■ AIM OF THE EXERCISE ■
Each line below that contains the word "coreBadData" is to be counted; give only the final number.

Collected data entries:
-- ==== Sys2Proof/Machine/Gate.lean ====
section
/-! DEFINITION. The gate pipeline: microprogram slots, stages and gate descriptors (R174 to R180, R209, R210, R536). -/

namespace Sys2Proof.Machine

/-! ### Stage words (R175, R176) -/

def stOp (w : W64) : Nat := bits w.toNat 56 8
def stDst (w : W64) : Nat := bits w.toNat 52 4
def stSrc (w : W64) (k : Nat) : Nat := bits w.toNat (48 - 4 * k) 4
def stImm (w : W64) : W32 := BitVec.ofNat 32 (bits w.toNat 0 32)

/-- A stage word without reserved codes (R175). -/
def stageOk (w : W64) : Bool := stOp w ≤ 0x11 && stDst w ≤ 9 && bits w.toNat 32 8 == 0

/-- GCFG's fields (R209). -/
def gcfgSlot (w : InstrWord) : Nat := fld w 85 3
def gcfgStages (w : InstrWord) : Nat := fld w 81 4
def gcfgAddr (w : InstrWord) : Nat := 16 * fld w 66 15
def gcfgLegal (w : InstrWord) : Bool := headerOk w && 1 ≤ gcfgStages w && gcfgStages w ≤ 12 && fld w 0 66 == 0

/-- A range of the core's own scratch, powered. -/
def State.scratchOk (s : State) (core off n : Nat) : Bool :=
  off + n ≤ 0x80000 && poweredRange (s.core core).segOn.toNat 0x10000 off n

/-- GCFG loads a slot (R174, R209). -/
def State.runGcfg (s : State) (core : Nat) (q : QEntry) : State :=
  let off := gcfgAddr q.w
  let n := gcfgStages q.w
  if !s.scratchOk core off (8 * n) then s.opFault core 4 q
  else if !s.good (coreWin core + off) (8 * n) then s.coreBadData core (coreWin core + off) (8 * n)
  else
    let ws := (List.range n).map (fun k => BitVec.ofNat 64 (s.readNat (coreWin core + off + 8 * k) 8))
    if ws.all stageOk then s.modCore core (fun c => { c with slots := c.slots.setIfInBounds (gcfgSlot q.w) ws })
    else s.opFault core 3 q

/-! ### The gate descriptor (R210) -/

/-- A side input or an output: address, stride, format, control, tag. -/
structure GatePort where
  addr : Nat
  stride : Nat
  fmt : Nat
  ctl : Nat
  tag : Nat
  deriving DecidableEq, Repr

structure GateDesc where
  s0 : GatePort
  s1 : GatePort
  origin : Nat
  param : Nat
  reset : Nat
  o0 : GatePort
  o1 : GatePort
  deriving DecidableEq, Repr

/-- The gate descriptor of 128 bytes, none where it breaks R210. -/
def GateDesc.parse (b : Bytes) : Option GateDesc :=
  let d : GateDesc := ⟨⟨le b 0 4, le b 4 4, le b 8 1, 0, 0⟩, ⟨le b 0xC 4, le b 0x10 4, le b 9 1, 0, 0⟩, le b 0xA 2, le b 0x14 4,
    le b 0x18 8, ⟨le b 0x20 4, le b 0x24 4, le b 0x28 1, le b 0x29 1, le b 0x2A 1⟩,
    ⟨le b 0x30 4, le b 0x34 4, le b 0x2B 1, le b 0x2C 1, le b 0x2D 1⟩⟩
  let inOk := fun (p : GatePort) => p.fmt ≤ 2 || p.fmt == 0xFF
  let outOk := fun (p : GatePort) => (p.fmt ≤ 4 || p.fmt == 0xFF) && p.ctl < 4 && p.tag < 128
  if inOk d.s0 && inOk d.s1 && outOk d.o0 && outOk d.o1 && d.origin % 8 == 0 && le b 0x2E 2 == 0 && le b 0x38 72 == 0 then some d
  else none

/-- GRUN's fields (R209). -/
def grunSlot (w : InstrWord) : Nat := fld w 85 3
def grunCount (w : InstrWord) : Nat := fld w 73 12
def grunDesc (w : InstrWord) : Nat := fld w 60 13
def grunOvf (w : InstrWord) : Bool := fld w 55 1 == 1
def grunEntry (q : QEntry) : Nat := (xGet q.x (fld q.w 56 4)).toNat
def grunLegal (w : InstrWord) : Bool := headerOk w && 1 ≤ grunCount w && fld w 0 55 == 0

/-- The scratch offset of element (row n, batch entry e) of a port; none below the scratch. -/
def GatePort.at (p : GatePort) (origin xe n e : Nat) : Option Nat :=
  let a : Int := (p.addr : Int) + ((xe + e) * p.stride : Nat) + ((n : Int) - origin) * (widthOf p.fmt / 8 : Nat)
  if a < 0 then none else some a.toNat

/-! ### Stages (R176, R178, R536) -/

/-- A decimal bound num ÷ 100 lies below a value. -/
def above (v : Num) (num : Int) : Bool := (Num.ofInt num).lt (v.mul (.fin false 100 0))
def below (v : Num) (num : Int) : Bool := (v.mul (.fin false 100 0)).lt (Num.ofInt num)

/-- The function of a stage operation. -/
def stageFn (op : Nat) : Option Fn :=
  match op with
  | 0x08 => some .exp | 0x09 => some .softplus | 0x0A => some .sigmoid | 0x0B => some .tanh | 0x0C => some .silu
  | 0x0D => some .recip | 0x0E => some .rsqrt | 0x0F => some .ln | _ => none

/-- One stage's result (R176). RESET takes its operand exactly (R178); every other infinite result follows R115 (R536). -/
def stageEval (op : Nat) (ovf reset : Bool) (a b c : W32) : Rounded :=
  let x := ofFp32 a
  let y := ofFp32 b
  let z := ofFp32 c
  match stageFn op with
  | some f =>
    if f = .exp && above x 8872 then fp32F.overflow false ovf
    else if (f = .exp || f = .softplus) && below x (-8734) then ⟨0, false, false⟩
    else if f = .softplus && !x.isNan && !below x 2000 then toFp32 ovf x
    else fnEval f true ovf a
  | none =>
    match op with
    | 0x00 => toFp32 ovf x
    | 0x10 => toFp32 true (if reset then y else x)
    | 0x01 => toFp32 ovf (x.add y)
    | 0x02 => toFp32 ovf (x.add y.negate)
    | 0x03 => toFp32 ovf (x.mul y)
    | 0x04 => toFp32 ovf (x.fma y z)
    | 0x05 => toFp32 ovf (x.max y)
    | 0x06 => toFp32 ovf (x.min y)
    | 0x07 => toFp32 ovf x.negate
    | _ => toFp32 ovf ((x.max y).min z)

/-- What the stages of one element see and have written: temporaries by number (8 and 9 are O0 and O1), saturations. -/
structure StageRun where
  temps : Tab W32
  sats : Nat
  deriving DecidableEq, Repr

/-- Run the stages of one element. `ext` gives source codes 0 to 6. -/
def runStages (ovf reset : Bool) (ext : Nat → W32) : List W64 → StageRun → StageRun
  | [], r => r
  | w :: ws, r =>
    let src := fun k =>
      let c := stSrc w k
      if c ≤ 6 then ext c else if c = 7 then stImm w else tabGet r.temps 0 (c - 8)
    let v := stageEval (stOp w) ovf reset (src 0) (src 1) (src 2)
    runStages ovf reset ext ws ⟨tabPut r.temps (stDst w) (BitVec.ofNat 32 v.code), r.sats + flag v.sat⟩

/-- A source code that some stage reads; unused operands of a stage count too. -/
def stagesRead (ws : List W64) (code : Nat) : Bool :=
  ws.any (fun w =>
    let used := match stOp w with
      | 0x04 | 0x11 => 3
      | 0x01 | 0x02 | 0x03 | 0x05 | 0x06 | 0x10 => 2
      | _ => 1
    (List.range used).any (fun k => stSrc w k == code))

/-! ### One entry (R177 to R180) -/

/-- Hold a parameter record; of 16 held ones the first gives way (R177). -/
def GateRun.hold (g : GateRun) (a : Nat) (bs : Bytes) : GateRun :=
  { g with records := tabPut (if 16 ≤ g.records.length then g.records.tail else g.records) a bs }

/-- The elements of an entry that hold batch entries, in destination order: column, row (R114, R162). -/
def TqEntry.elems (e : TqEntry) : List (Nat × Nat) :=
  (List.range 8).flatMap (fun j => if e.colMask.getLsbD j then (List.range 8).map (fun r => (j, r)) else [])

/-- The Q value of an element: FP32, or an integer converted to FP32 (log 27). -/
def TqEntry.q (e : TqEntry) (j r : Nat) : W32 :=
  let v := e.data.getD (8 * r + j) 0
  if e.isInt then BitVec.ofNat 32 (toFp32 true (.ofInt v.toInt)).code else v

/-- The bytes an entry's side inputs or outputs touch; none where an element lies below the scratch. -/
def portRanges (p : GatePort) (d : GateDesc) (xe : Nat) (e : TqEntry) : Option (List (Nat × Nat)) :=
  (e.elems).foldl (fun acc v =>
    match acc, p.at d.origin xe (e.rowBase.toNat + v.2) (8 * e.block.val + v.1) with
    | some l, some a => some ((a, widthOf p.fmt / 8) :: l)
    | _, _ => none) (some [])

/-- One output of an entry through the store port. -/
def gateStore (p : GatePort) (d : GateDesc) (core xe : Nat) (e : TqEntry) (vals : List (Nat × Nat × W32)) (gen : W64) : StoreAcc :=
  match ffmtOf p.fmt with
  | none => StoreAcc.start gen
  | some f =>
    let m : Modes := ⟨bit p.ctl 1, bit p.ctl 0, false⟩
    vals.foldl (fun a v =>
      match p.at d.origin xe (e.rowBase.toNat + v.2.1) (8 * e.block.val + v.1) with
      | none => a
      | some off =>
        let x := storeIn v.2.2
        let de : Desc := ⟨coreWin core + off, p.fmt, 0xFF, 0, false, false, 1, 1, 1, 0, 0, 0, 0, 0, 0⟩
        (a.see x).float de f m 0 x) (StoreAcc.start gen)

/-- Apply a store of the gate pipeline; a write that must read a failing span is a single fault (R322, R341). -/
def State.gateOut (s : State) (core : Nat) (q : QEntry) (p : GatePort) (a : StoreAcc) : State :=
  let rs := runsOf (overlay s.busByte a.writes.reverse)
  match s.refusedRun rs with
  | some (b, n) => s.coreBadData core b n
  | none => (s.storeRuns rs).storeSeen core q a (tagOf p.tag)

/-- The gate pipeline takes one entry. -/
def State.gateEntry (s : State) (core : Nat) (g : GateRun) (d : GateDesc) (e : TqEntry) : State :=
  let q := g.q
  let ws := (s.core core).slots.get (Fin.ofNat 8 (grunSlot q.w))
  let xe := grunEntry q
  let base := coreWin core
  let uses := fun (p : GatePort) code => stagesRead ws code && p.fmt ≤ 2
  let writes := fun (p : GatePort) n => p.fmt ≤ 4 && ws.any (fun w => stDst w == n)
  let rng := fun (b : Bool) (p : GatePort) => if b then portRanges p d xe e else some []
  match rng (uses d.s0 1) d.s0, rng (uses d.s1 2) d.s1, rng (writes d.o0 8) d.o0, rng (writes d.o1 9) d.o1 with
  | some r0, some r1, some w0, some w1 =>
    let par := [3, 4, 5, 6].any (stagesRead ws)
    let recs : List Int := if par then
        (e.elems.map (fun v => (d.param : Int) + 128 * ((((e.rowBase.toNat + v.2) / 8 : Nat) : Int) - (d.origin / 8 : Nat)))).eraseDups
      else []
    let recR := recs.map (fun a => (a.toNat, 128))
    if recs.any (· < 0) || !((r0 ++ r1 ++ w0 ++ w1 ++ recR).all (fun r => s.scratchOk core r.1 r.2)) then s.opFault core 4 q
    else match (r0 ++ r1 ++ recR).find? (fun r => !s.good (base + r.1) r.2) with
      | some (a, n) => s.coreBadData core (base + a) n
      | none =>
        let g := recR.foldl (fun (g : GateRun) r => if (tabGet? g.records r.1).isSome then g else g.hold r.1 (s.read (base + r.1) 128)) g
        let (free, s) := s.free
        let side := fun (p : GatePort) (k j r : Nat) =>
          if p.fmt ≤ 2 then
            match p.at d.origin xe (e.rowBase.toNat + r) (8 * e.block.val + j), ffmtOf p.fmt with
            | some a, some f => BitVec.ofNat 32 (toFp32 true (f.decode (s.readNat (base + a) (widthOf p.fmt / 8)))).code
            | _, _ => 0
          else BitVec.ofNat 32 (bits free (32 * (128 * k + 8 * r + j)) 32)
        let parm := fun (k r : Nat) =>
          let n := e.rowBase.toNat + r
          let a : Int := (d.param : Int) + 128 * (((n / 8 : Nat) : Int) - (d.origin / 8 : Nat))
          BitVec.ofNat 32 (le (tabGet g.records [] a.toNat) (32 * k + 4 * (n % 8)) 4)
        let outs := e.elems.map (fun v =>
          let (j, r) := v
          let ext := fun c => match c with
            | 0 => e.q j r
            | 1 => side d.s0 0 j r
            | 2 => side d.s1 1 j r
            | _ => parm (c - 3) r
          (j, r, runStages (grunOvf q.w) (bit d.reset (8 * e.block.val + j)) ext ws ⟨[], 0⟩))
        let sats := outs.foldl (fun t o => t + o.2.2.sats) 0
        let vals := fun n => outs.filterMap (fun o => (tabGet? o.2.2.temps n).map (fun v => (o.1, o.2.1, v)))
        let s := s.modCore core (fun c => { c with gate := some { g with left := g.left - 1, since := s.now }, fsat := satAdd c.fsat sats })
        let s := if w0.isEmpty then s else s.gateOut core q d.o0 (gateStore d.o0 d core xe e (vals 8) (s.core core).gen)
        if w1.isEmpty || (s.core core).gate.isNone then s
        else s.gateOut core q d.o1 (gateStore d.o1 d core xe e (vals 9) (s.core core).gen)
  | _, _, _, _ => s.opFault core 4 q

/-- The running gate instruction takes the entries it finds. -/
def State.gatePump : Nat → State → Nat → State
  | 0, s, _ => s
  | k + 1, s, core =>
    let c := s.core core
    match c.gate, c.tq.find? (·.gate) with
    | some g, some e =>
      if g.left = 0 then s
      else match GateDesc.parse g.desc with
        | none => s
        | some d =>
          let i := (indexOf? (fun (t : TqEntry) => t.gate) c.tq).getD 0
          let s := s.setCore core { c with tq := c.tq.take i ++ c.tq.drop (i + 1) }
          State.gatePump k (s.gateEntry core g d e) core
    | _, _ => s

/-- GRUN starts (R177, R209). -/
def State.startGrun (s : State) (core : Nat) (q : QEntry) : State :=
  let off := 64 * grunDesc q.w
  let bs := s.read (coreWin core + off) 128
  if ((s.core core).slots.get (Fin.ofNat 8 (grunSlot q.w))).isEmpty then s.opFault core 3 q
  else if !s.scratchOk core off 128 then s.opFault core 4 q
  else match GateDesc.parse bs with
    | none => s.opFault core 3 q
    | some _ =>
      (s.modCore core (fun c => { c with gate := some ⟨q, bs, grunCount q.w, [], s.now⟩ })).gatePump 32 core

/-- GRUN completes when its last output has landed (R209). -/
def State.grunComplete (s : State) (core : Nat) : State :=
  let c := s.core core
  match c.gate with
  | some g => if g.left = 0 then (s.setCore core { c with gate := none }).signal core g.q else s
  | none => s

end Sys2Proof.Machine
end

■ ANSWER SPACE ■
3